March 18, 2009
Review in a Hurry: The latest remake of an old story, in which escaped criminals unknowingly seek shelter at the home of their latest victim's parents, The Last House on the Left wallows in sick sadism while missing the point completely.
The Bigger Picture: Beware, teenage girls, if you try to score some drugs without telling your parents, you will be raped and murdered! But if it's any consolation, your parents will then torture those responsible to death. Such is the essential storyline of the 1972 version of The Last House on the Left, and with minor modifications, this one too.
The rape-and-revenge movie is the ugly bastard stepchild in the family tree of horror-at best, it can be an artful indictment of all humanity (Gaspar No's Irreversible); at worst, the misogynist indulgence of a demented director's nasty fantasies (David DeFalco's Chaos).
And yet, the basic story has been part of human culture for centuries-The Last House on the Left may be most immediately based on Wes Craven's directorial debut, but that in turn was a loose remake of Ingmar Bergman's 1960 film The Virgin Spring, which itself was adapted from a medieval ballad, so obviously we remain fascinated by the tale. Yet what Craven and Bergman understood that the latest director Dennis Iliadis does not, is that the story is fundamentally anti-violence-the sympathetic father figure becomes somewhat horrific himself when in the throes of vengeance.

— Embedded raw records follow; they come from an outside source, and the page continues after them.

-- ==== Sys2Proof/Config.lean ====
section
/-! DEFINITION. What an implementation fixes (00_scope.md rule R11) and the free values: constants
with no body, of which nothing can be proved but what the spec's constraints say. -/

namespace Sys2Proof

/-- The parameters of 00_scope.md rule R11 that an implementation fixes. Only the rows of `QCAP` and
`INIT_POLL_LIMIT` (a count of status reads) say that the value is an integer. DESIGN CHOICE (log entry
15): the four delays and `TIME_UNIT` are natural numbers too, so that `T3 > 0` reads `T3 >= 1`. -/
structure Params where
  /-- `QCAP`, the queue's capacity in entries. -/
  qcap : Nat
  /-- `T_PWR`, the power-up settling delay, in whole `TIME_UNIT`s (log entry 15). -/
  tPwr : Nat
  /-- `T1`, the delay after the first `0011` nibble (log entry 15). -/
  t1 : Nat
  /-- `T2`, the delay after the second (log entry 15). -/
  t2 : Nat
  /-- `T3`, the delay after the third (log entry 15). -/
  t3 : Nat
  /-- `TIME_UNIT`, the unit of every delay, as a number (log entry 15); no rule reads it. -/
  timeUnit : Nat
  /-- `INIT_POLL_LIMIT`, the most status reads of one busy-poll loop of `Init`. -/
  initPollLimit : Nat
deriving DecidableEq, Repr

/-- The constraints of the table of R11. -/
abbrev Params.Ok (p : Params) : Prop :=
  0 < p.qcap ∧ 50 ≤ p.tPwr ∧ 0 < p.t3 ∧ p.t3 < p.t2 ∧ p.t2 < p.t1 ∧ 1 ≤ p.initPollLimit

/-- FREE VALUE (10_state.md rule R45): the device's answer to the n-th nibble drawn after the answers
listed in the state have run out. -/
opaque Config.deviceNibble : Nat → Nibble

/-- FREE VALUE (10_state.md rules R37, R50; 93_implementation_defined.md U5): the word a slot of `QS`
holds before anything has been written there. -/
opaque Config.slotWord : Nat → EntryWord

/-- FREE VALUE: how far `T_PWR` lies above its bound of 50. -/
opaque Config.tPwrExcess : Nat

/-- FREE VALUE: how far `T3` lies above 1, the least whole number above its bound of 0 (log
entry 15). -/
opaque Config.t3Excess : Nat

/-- FREE VALUE: how far `T2` lies above `T3 + 1`, the least whole number above `T3` (log entry
15). -/
opaque Config.t2Excess : Nat

/-- FREE VALUE: how far `T1` lies above `T2 + 1`, the least whole number above `T2` (log entry
15). -/
opaque Config.t1Excess : Nat

/-- FREE VALUE: `TIME_UNIT`, as a number (log entry 15). -/
opaque Config.timeUnit : Nat

/-- FREE VALUE: how far `INIT_POLL_LIMIT` lies above its bound of 1. -/
opaque Config.pollLimitExcess : Nat

/-- The parameters of the instance that `State.reset` creates: `QCAP` at its stated default 128, the
OPEN rows of R11 at uninterpreted whole numbers that meet the stated constraints (log entries 3, 15). -/
def Config.resetParams : Params where
  qcap := 128
  tPwr := 50 + Config.tPwrExcess
  t1 := 3 + Config.t3Excess + Config.t2Excess + Config.t1Excess
  t2 := 2 + Config.t3Excess + Config.t2Excess
  t3 := 1 + Config.t3Excess
  timeUnit := Config.timeUnit
  initPollLimit := 1 + Config.pollLimitExcess

end Sys2Proof
end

Iliadis also seems uninterested in larger themes: Where Bergman questioned the nature of God and Craven inserted some off-kilter social satire, all we have here is the brutality, amped-up so that every punch landed will make you wince.
Not to spoil any more than the film's trailer already has, but, though the carnage is more graphic than ever before, the body count is also lower, allowing for an attempt at a cop-out "happy" ending of sorts. But when a movie so punishes the audiences in the first half that they cheer for graphic torture in the second, it'd be nice if the story actually stopped to consider the morality of such, if only for a moment.
The 180-a Second Opinion: Taken purely on its own terms, the movie succeeds at everything it sets out to do: The acting and cinematography are tops, and the violence brutal. But unless you're a masochist, the result is no fun at all (and this is coming from a fan of the Saw and hostel movies).